Write out the stretch of lines below that begins at the line with "F.HDR_RC_STATUS_HOLD == 0 then" and ends at the line with "def execThermalHoldRecheck (s", including both, exactly as given and nothing more.

[Items from a data source]
--------------------------------

-- ==== Sys2Proof/Machine/Bist.lean ====
section
/-! DEFINITION. Self-test (R414 to R420): start-up slices, the understudy rotation of engines and converter slices
(R23, R24, R168, R169, R233, R234), requests. -/

namespace Sys2Proof.Machine

/-- A change of BIST's hidden record. -/
def modBist (d : Nat) (f : BistC → BistC) (s : State) : State := s.modC d (fun c => { c with bist := f c.bist })

/-! ### Start-up -/

/-- How many start-up slices a die runs, Tables 15-1 and 15-2, and the ID of its n-th. -/
def slices (i : Nat) : Nat := if i < 2 then 13 else 9
def sliceId (i n : Nat) : Nat := if i < 2 then n else 0x20 + n

/-- The budget of a start-up slice in fabric cycles, Tables 15-1 and 15-2. -/
def sliceBudget (slice : Nat) : Nat :=
  if slice ≤ 1 || slice == 8 || slice == 0x21 || slice == 0x22 then 800000
  else if slice ≤ 6 then 600000
  else if slice == 0xC || 0x26 ≤ slice then 200000
  else 400000

/-- The dies that start-up BIST covers: the running C dies that are not in RECOVERY, and the D dies. -/
def State.bistDies (s : State) : List Nat :=
  (List.range 8).filter (fun i =>
    if i < 2 then s.runs i && s.get i F.SYS_DSTATE_STATE != Dev.recovery else s.hasD (i - 2))

/-- A field on every running C die. -/
def putBoth (f : Fld) (v : Nat) (s : State) : State := overN 2 (fun d s => if s.runs d then s.put d f v else s) s

/-- The slices begin, with the mode that the ACTIVE libretto names, R417. -/
def bistBegin (s : State) : State :=
  let a := (s.n 0).active
  let k4 := a != 0 && bit (imgFlags s 0 (slotAddr a)) 0
  let s := putBoth F.BIST_STAT_PHASE 1 (putBoth F.BIST_STAT_MODE (b2n k4) s)
  let now := s.now 0
  modBist 0 (fun b => { b with ran := [], began := now, at_ := (List.range 8).foldl (fun m i => m.set i now) [] }) s

/-- Some die sensor of the part reads at or above a temperature. -/
def State.anyAt (s : State) (t : Int) : Bool :=
  (List.range 8).any (fun i =>
    (if i < 2 then s.runs i else s.runsD (i - 2)) &&
      (List.range (sensors i)).any (fun j => decide (celsius t ≤ s.geti (showAt 0 i) (tempF i j))))

/-- R414, R97. Start-up BIST begins, or waits in a thermal hold with a sensor at 150 °C or more. -/
def execBistStart (s : State) : Out :=
  .next (if s.runs 0 && s.dev == Dev.bist && s.get 0 F.BIST_STAT_PHASE == 0 && s.get 0 F.HDR_RC_STATUS_HOLD == 0 then
    if s.anyAt 150 then modBist 0 (fun b => { b with holdAt := s.now 0 }) (s.put 0 F.HDR_RC_STATUS_HOLD 1) else bistBegin s
  else s)

/-- R97. In the thermal hold C0 reads every sensor again, 100 µs (40,000 counts) after the last time; below 135 °C the start
continues. -/
def execThermalHoldRecheck (s : State) : Out :=
  .next (if s.runs 0 && s.dev == Dev.bist && s.get 0 F.HDR_RC_STATUS_HOLD == 1 &&
      decide ((s.c 0).bist.holdAt + 40000 ≤ s.now 0) then
    if s.anyAt 135 then modBist 0 (fun b => { b with holdAt := s.now 0 }) s
    else bistBegin (s.put 0 F.HDR_RC_STATUS_HOLD 0)
  else s)

/-- Every slice of every die has run. -/
def State.bistOver (s : State) : Bool := s.bistDies.all (fun i => decide (slices i ≤ (s.c 0).bist.ran.at i))

/-- Start-up BIST ends and CONFIG begins, R417, Table 1-8. -/
def bistEnd (s : State) : State :=
  if s.dev == Dev.bist && s.get 0 F.BIST_STAT_PHASE == 1 && s.bistOver then
    let us := min (2 ^ 24 - 1) ((s.now 0 - (s.c 0).bist.began) / 400)
    let s := putBoth F.BIST_STAT_PHASE (if s.anyMark then 4 else 2) (putBoth F.BIST_SUTIME us s)
    setDevice Dev.config s
  else s
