-- ==== Sys2Proof/Machine/Nvm.lean ====
section
/-! DEFINITION. Firmware images, update sessions, the copy at a start, recovery and settings (R488 to R505, R510 to R512). -/

namespace Sys2Proof.Machine

/-- Codes of Table 19-10. -/
abbrev Nc.ok := 0
abbrev Nc.busy := 1
abbrev Nc.nvmTemp := 2
abbrev Nc.pfailBlock := 3
abbrev Nc.range := 4
abbrev Nc.align := 5
abbrev Nc.writeFail := 6
abbrev Nc.format := 7
abbrev Nc.key := 8
abbrev Nc.sigFail := 9
abbrev Nc.hwType := 0xA
abbrev Nc.stepping := 0xB
abbrev Nc.unitId := 0xC
abbrev Nc.secVer := 0xD
abbrev Nc.hashFail := 0xE
abbrev Nc.index := 0xF
abbrev Nc.duplicate := 0x10
abbrev Nc.badState := 0x11
abbrev Nc.armed := 0x12
abbrev Nc.badCmd := 0x13
abbrev Nc.setInvalid := 0x14

/-- Session states of NVM_UPST. -/
abbrev Us.idle := 0
abbrev Us.open_ := 1
abbrev Us.complete := 2
abbrev Us.armed := 3
abbrev Us.held := 4

/-- Journal states of NVM_JRNL. -/
abbrev Js.idle := 0
abbrev Js.pending := 1
abbrev Js.copying := 2
abbrev Js.failed := 3

/-- The record of a C die's update engine, and a change of it. -/
def State.nvm (s : State) (d : Nat) : NvmC := (s.c d).nvm
def modNvm (d : Nat) (f : NvmC → NvmC) (s : State) : State := s.modC d (fun c => { c with nvm := f c.nvm })

/-! ### Images -/

/-- A little-endian field of a byte list, and a list of bytes as one number, most significant first. -/
def leAt (m : List Nat) (o n : Nat) : Nat := (sub m o n).foldr (fun b acc => b + 256 * acc) 0
def beNum (m : List Nat) : Nat := m.foldl (fun acc b => 256 * acc + b) 0

/-- Active firmware and staging, Table 19-1; the length of a manifest and of a chunk. -/
def fwActive : Nat := 0x10000000
def fwStaging : Nat := 0x10500000
def manifestLen : Nat := 40960
def chunkLen : Nat := 4096

/-- Fields of a manifest, Table 19-2. -/
def mfVersion (m : List Nat) : Nat := leAt m 0x08 4
def mfSecVer (m : List Nat) : Nat := leAt m 0x13 1
def mfChunks (m : List Nat) : Nat := leAt m 0x16 2
def mfPayload (m : List Nat) : Nat := leAt m 0x18 4
def mfKey (m : List Nat) : Nat := leAt m 0x34 1
def mfHash (m : List Nat) (i : Nat) : List Nat := sub m (0x100 + 32 * i) 32

/-- Check 1 of Table 19-3. -/
def mfFormatOk (m : List Nat) : Bool :=
  let n := mfChunks m
  let p := mfPayload m
  let a := leAt m 0x1C 4
  let b := leAt m 0x20 4
  leAt m 0 4 == 0x46575431 && leAt m 4 2 == 1 && leAt m 6 2 == 0x100 && (sub m 0x35 203).all (· == 0) &&
    n == (p + 4095) / 4096 && decide (1 ≤ n) && decide (n ≤ 1270) &&
    (sub m (0x100 + 32 * n) (32 * (1270 - n))).all (· == 0) && decide (leAt m 0x11 1 ≤ leAt m 0x12 1) &&
    decide (leAt m 0x15 1 ≤ leAt m 0x14 1) && a % 4 == 0 && b % 4 == 0 && decide (a < p) && decide (b < p)

/-- The signature over a manifest, R491. -/
def State.mfSigned (s : State) (d : Nat) (m : List Nat) : Bool :=
  let k := (s.n d).keys.at (mfKey m)
  Config.ecdsaOk k.x k.y (Config.sha256 (m.take 0x9FC0)) (sub m 0x9FC0 64)

/-- A manifest is checked in the order of Table 19-3; the first failure gives the code. -/
def State.mfCheck (s : State) (d : Nat) (m : List Nat) : Nat :=
  if !mfFormatOk m then Nc.format
  else if !s.keyOk d (mfKey m) 0 then Nc.key
  else if !s.mfSigned d m then Nc.sigFail
  else if leAt m 0x0C 2 != s.get d F.SEC_HWTYPE then Nc.hwType
  else if !s.stepsOk d (leAt m 0x0E 1) (leAt m 0x0F 1) then Nc.stepping
  else if !s.unitOk d (sub m 0x24 16) then Nc.unitId
  else if decide (mfSecVer m < s.get d F.SEC_SVN) then Nc.secVer
  else Nc.ok

/-- The manifest at an address, and the bytes of chunk i of an image. -/
def State.mfAt (s : State) (d base : Nat) : List Nat := s.rdBytes d base manifestLen
def State.chunkAt (s : State) (d base i : Nat) : List Nat := s.rdBytes d (base + 0xA000 + chunkLen * i) chunkLen

/-- The digest of chunk bytes equals entry i, R491. -/
def chunkOk (m : List Nat) (i : Nat) (bytes : List Nat) : Bool := (Config.sha256 bytes).toNat == beNum (mfHash m i)

/-- An image is verified, R492: its manifest, then every chunk. -/
def State.imageCheck (s : State) (d base : Nat) : Nat :=
  let m := s.mfAt d base
  let c := s.mfCheck d m
  if c != Nc.ok then c
  else if (List.range (mfChunks m)).all (fun i => chunkOk m i (s.chunkAt d base i)) then Nc.ok
  else Nc.hashFail

/-- The first chunk of an image whose digest differs; 0 when none does. -/
def State.badChunk (s : State) (d base : Nat) : Nat :=
  let m := s.mfAt d base
  ((List.range (mfChunks m)).find? (fun i => !chunkOk m i (s.chunkAt d base i))).getD 0

/-- NVM_ACTVER and NVM_ACTINFO show the active image. -/
def refreshActive (d : Nat) (s : State) : State :=
  let m := s.rdBytes d fwActive 0x40
  let s := (s.put d F.NVM_ACTVER (mfVersion m)).put d F.NVM_ACTINFO_PROTO (leAt m 0x10 1)
  let s := (s.put d F.NVM_ACTINFO_PEER_MIN (leAt m 0x11 1)).put d F.NVM_ACTINFO_PEER_MAX (leAt m 0x12 1)
  s.put d F.NVM_ACTINFO_SEC_VER (mfSecVer m)

/-! ### Sessions -/

/-- The session state of a die, and its change. -/
def State.upState (s : State) (d : Nat) : Nat := s.get d F.NVM_UPST_STATE
def putUp (d st : Nat) (s : State) : State := s.put d F.NVM_UPST_STATE st

/-- The bitmap: chunk i is present. -/
def State.upHas (s : State) (d i : Nat) : Bool := s.bitOf d (F.NVM_UPMAP (i / 32)) (i % 32)

/-- NVM_UPCNT, NVM_UPMISS and NVM_UPVER show the staged manifest and the bitmap. -/
def refreshUp (d : Nat) (s : State) : State :=
  let m := s.rdBytes d fwStaging 0x40
  let n := min 1270 (mfChunks m)
  let s := s.put d F.NVM_UPCNT_PRESENT (countBelow n (s.upHas d))
  let s := (s.put d F.NVM_UPCNT_NCHUNK n).put d F.NVM_UPVER (mfVersion m)
  s.put d F.NVM_UPMISS ((firstBelow n (fun i => !s.upHas d i)).getD 0x7FF)

/-- The bitmap is cleared. -/
def clearMap (d : Nat) (s : State) : State := overN 40 (fun j s => s.put d (F.NVM_UPMAP j) 0) s

/-- Every chunk of the staged manifest is present. -/
def State.upFull (s : State) (d : Nat) : Bool := s.get d F.NVM_UPMISS == 0x7FF

/-- A write to MRAM is refused now, R81, R432: NVM_TEMP, PFAIL_BLOCK, or 0. -/
def State.nvmRefusal (s : State) (d : Nat) : Nat :=
  if !s.nvmWindow d then Nc.nvmTemp else if (s.c d).sys.mramRefuse then Nc.pfailBlock else Nc.ok

/-- A refused command, R496: code, event and record; a refusal by NVM_TEMP or PFAIL_BLOCK is also a fault (R511). -/
def nvmRefuse (d op code at_ : Nat) (s : State) : State :=
  let s := s.put d F.NVM_ST_CODE code
  let s := if code == Nc.busy then s else s.put d F.NVM_ST_OP op
  let s := note d Blk.nvm 0x0105 1 0 code (s.get d F.NVM_ST_OP) at_ (s.on d F.NVM_EVT_REFUSED)
  if code == Nc.nvmTemp || code == Nc.pfailBlock then latchFault d Fg.nvm 3 false s else s

/-- A command starts, R496: BUSY until its outcome `code` stands. -/
def nvmBegin (d op ix code : Nat) (s : State) : State :=
  let s := (s.on d F.NVM_ST_BUSY).put d F.NVM_ST_OP op
  modNvm d (fun x => { x with busy := some (op, ix, code) }) s

/-- The session that a checked manifest opens, Table 19-4. -/
def openSession (d : Nat) (m : List Nat) (s : State) : State :=
  let same := s.upState d != Us.idle && Config.sha256 m == Config.sha256 (s.mfAt d fwStaging)
  let s := if same then s else clearMap d (s.wrBytes d fwStaging m)
  let s := (refreshUp d s).put d F.NVM_UPST_RESUMED (b2n same)
  let s := putUp d (if s.upFull d then Us.complete else Us.open_) s
  note d Blk.nvm 0x0100 0 0 (mfVersion m) (mfChunks m) (b2n same) s

/-- OPEN of a manifest: its refusal, or its outcome and its effect. -/
def updOpen (d : Nat) (m : List Nat) (s : State) : State :=
  let st := s.upState d
  let r := s.nvmRefusal d
  if s.flag d F.NVM_ST_BUSY then nvmRefuse d 3 Nc.busy 0 s
  else if st == Us.armed then nvmRefuse d 3 Nc.armed 0 s
  else if st == Us.held then nvmRefuse d 3 Nc.badState 0 s
  else if r != Nc.ok then nvmRefuse d 3 r 0 s
  else
    let c := s.mfCheck d m
    nvmBegin d 3 0 c (if c == Nc.ok then openSession d m s else s)

/-- The buffer at NVM_UPSRC cannot be read: not aligned, or not in SRAM. -/
def srcCode (a len : Nat) : Nat :=
  if a % 4 != 0 then Nc.align
  else if decide (a < 0x20000000) || decide (0x20600000 < a + len) then Nc.range
  else Nc.ok

/-- OPEN from the buffer. -/
def cmdOpen (d : Nat) (s : State) : State :=
  let a := s.get d F.NVM_UPSRC
  let c := srcCode a manifestLen
  if c != Nc.ok && !s.flag d F.NVM_ST_BUSY then nvmRefuse d 3 c a s else updOpen d (s.rdBytes d a manifestLen) s

/-- R496, R491, R492. NVM_UPCMD OPEN. -/
def execNvmUpdateOpen (d : CDie) (s : State) : Out :=
  onCW d.val (own 0x60100) (cmdOpen d.val) s

/-- CHUNK i with its bytes, R497: refusals, DUPLICATE, HASH_FAIL, or the chunk goes into staging. -/
def updChunk (d i : Nat) (bytes : List Nat) (s : State) : State :=
  let m := s.mfAt d fwStaging
  let r := s.nvmRefusal d
  if s.flag d F.NVM_ST_BUSY then nvmRefuse d 4 Nc.busy i s
  else if s.upState d != Us.open_ then nvmRefuse d 4 Nc.badState i s
  else if decide (mfChunks m ≤ i) then nvmRefuse d 4 Nc.index i s
  else if s.upHas d i then nvmBegin d 4 i Nc.duplicate s
  else if r != Nc.ok then nvmRefuse d 4 r i s
  else if !chunkOk m i bytes then nvmBegin d 4 i Nc.hashFail s
  else nvmBegin d 4 i Nc.ok (s.wrBytes d (fwStaging + 0xA000 + chunkLen * i) bytes)

/-- CHUNK from the buffer. -/
def cmdChunk (d i : Nat) (s : State) : State :=
  let a := s.get d F.NVM_UPSRC
  let c := srcCode a chunkLen
  if c != Nc.ok && !s.flag d F.NVM_ST_BUSY then nvmRefuse d 4 c a s else updChunk d i (s.rdBytes d a chunkLen) s

/-- R497. NVM_UPCMD CHUNK with its index. -/
def execNvmUpdateChunk (d : CDie) (i : BitVec 11) (s : State) : Out :=
  onCW d.val (own 0x60100) (cmdChunk d.val i.toNat) s

/-- RESUME of a HELD session, Table 19-4. -/
def updResume (d : Nat) (s : State) : State :=
  if s.flag d F.NVM_ST_BUSY then nvmRefuse d 5 Nc.busy 0 s
  else if s.upState d != Us.held then nvmRefuse d 5 Nc.badState 0 s
  else
    let m := s.mfAt d fwStaging
    let c := s.mfCheck d m
    let s := if c == Nc.ok then
        let s := (refreshUp d s).on d F.NVM_UPST_RESUMED
        putUp d (if s.upFull d then Us.complete else Us.open_) s
      else s
    nvmBegin d 5 0 c s

/-- R496. NVM_UPCMD RESUME. -/
def execNvmUpdateResume (d : CDie) (s : State) : Out :=
  onCW d.val (own 0x60100) (updResume d.val) s

/-- ABORT, Table 19-4: the bitmap and a copy request clear. -/
def updAbort (d : Nat) (s : State) : State :=
  let r := s.nvmRefusal d
  if s.flag d F.NVM_ST_BUSY then nvmRefuse d 6 Nc.busy 0 s
  else if s.upState d == Us.idle then nvmRefuse d 6 Nc.badState 0 s
  else if r != Nc.ok then nvmRefuse d 6 r 0 s
  else
    let s := refreshUp d (clearMap d (putUp d Us.idle s))
    let s := if s.get d F.NVM_JRNL_STATE == Js.pending then s.put d F.NVM_JRNL_STATE Js.idle else s
    nvmBegin d 6 0 Nc.ok (s.off d F.NVM_UPST_RESUMED)

/-- R496. NVM_UPCMD ABORT. -/
def execNvmUpdateAbort (d : CDie) (s : State) : Out :=
  onCW d.val (own 0x60100) (updAbort d.val) s

/-- A session is armed: the journal asks for the copy, Table 19-4. -/
def armSession (d : Nat) (s : State) : State :=
  let s := putUp d Us.armed (s.put d F.NVM_JRNL_STATE Js.pending)
  note d Blk.nvm 0x0102 1 0 (s.get d F.NVM_UPVER) (s.get d F.NVM_ACTVER) 0 s

/-- ARM, Table 19-4. -/
def updArm (d : Nat) (s : State) : State :=
  let r := s.nvmRefusal d
  if s.flag d F.NVM_ST_BUSY then nvmRefuse d 7 Nc.busy 0 s
  else if s.upState d != Us.complete then nvmRefuse d 7 Nc.badState 0 s
  else if r != Nc.ok then nvmRefuse d 7 r 0 s
  else nvmBegin d 7 0 Nc.ok (armSession d s)

/-- R496. A two-key write of 1 to NVM_UPARM.GO. -/
def execNvmUpdateArm (d : CDie) (m : Master) (s : State) : Out :=
  onC d.val (tkWrite d.val m (own F.NVM_UPARM_GO.off) d.val F.NVM_UPARM_GO.off 1#32 false (updArm d.val)) s

/-- The bitmap bit of a chunk is set by one word write, R497. -/
def chunkDone (d i : Nat) (s : State) : State :=
  let s := refreshUp d (s.putBit d (F.NVM_UPMAP (i / 32)) (i % 32) true)
  if s.upFull d then
    note d Blk.nvm 0x0101 0 0 (s.get d F.NVM_UPVER) 0 0 (putUp d Us.complete (s.on d F.NVM_EVT_COMPLETE))
  else s

/-- A write of higher order than the settings and the update chunks runs on C die d (R489): a prompt-book flush, or a store of
a libretto. -/
def State.nvmPaused (s : State) (d : Nat) : Bool :=
  s.flag d F.PROMPT_STAT_FLUSHING || (s.runs 0 && s.get 0 F.LIB_STAT_STATE == 2 && (d == 0 || !s.flag 0 F.HDR_RC_STATUS_SINGLE))

/-- R496, R497, R511. The NVM command that runs finishes, once no writer of higher order holds it up (R489): a settings write
has put its bytes in place, or the first `words` words of them when PFAIL or the window has ended it; a chunk's bit is set
unless one of these has; `bad`: a word read back differs after its write. -/
def execNvmCommandDone (d : CDie) (bad : Bool) (words : BitVec 12) (s : State) : Out :=
  onC d.val (fun s =>
    let d := d.val
    match (s.nvm d).busy with
    | none => s
    | some (op, ix, code) =>
      if code == Nc.ok && (op == 1 || op == 4) && s.nvmPaused d then s
      else
        let x := s.nvm d
        let len := if code == Nc.ok then x.wrLen else min x.wrLen (32 * words.toNat)
        let s := if op == 1 then s.copyMem d x.wrSrc d x.wrDst len else s
        let code := if code == Nc.ok && op != 2 && op != 5 && bad then Nc.writeFail else code
        let s := if op == 4 && code == Nc.ok then chunkDone d ix s else s
        let s := if code == Nc.writeFail then latchFault d Fg.nvm 0 false (s.on d F.NVM_EVT_WRFAIL) else s
        let s := if code == Nc.nvmTemp || code == Nc.pfailBlock then latchFault d Fg.nvm 3 false s else s
        let s := modNvm d (fun x => { x with busy := none }) s
        ((s.off d F.NVM_ST_BUSY).put d F.NVM_ST_CODE code).on d F.NVM_EVT_DONE) s

/-! ### Copy at start -/

/-- The window of R98: every C-die sensor. -/
def State.copyWindow (s : State) : Bool := (List.range 2).all (fun d => !s.runs d || s.nvmWindow d)

/-- A copy fails: COPY_FAILED, its record, and RECOVERY, R498. -/
def copyFail (d rcause code chunk : Nat) (s : State) : State :=
  let s := modNvm d (fun x => { x with copyAt := 0 }) (s.put d F.NVM_JRNL_STATE Js.failed)
  let s := recordRom d ⟨0x0104, Blk.nvm, d, 0, 3, code, chunk, s.get d F.NVM_UPVER, s.now32 d⟩ s
  enterRecovery d rcause s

--------------------------------

TASK ANSWER:
  .next (if s.runs 0 && s.dev == Dev.bist && s.get 0 F.BIST_STAT_PHASE == 0 && s.get 0 F.HDR_RC_STATUS_HOLD == 0 then
    if s.anyAt 150 then modBist 0 (fun b => { b with holdAt := s.now 0 }) (s.put 0 F.HDR_RC_STATUS_HOLD 1) else bistBegin s
  else s)

/-- R97. In the thermal hold C0 reads every sensor again, 100 µs (40,000 counts) after the last time; below 135 °C the start
continues. -/
def execThermalHoldRecheck (s : State) : Out :=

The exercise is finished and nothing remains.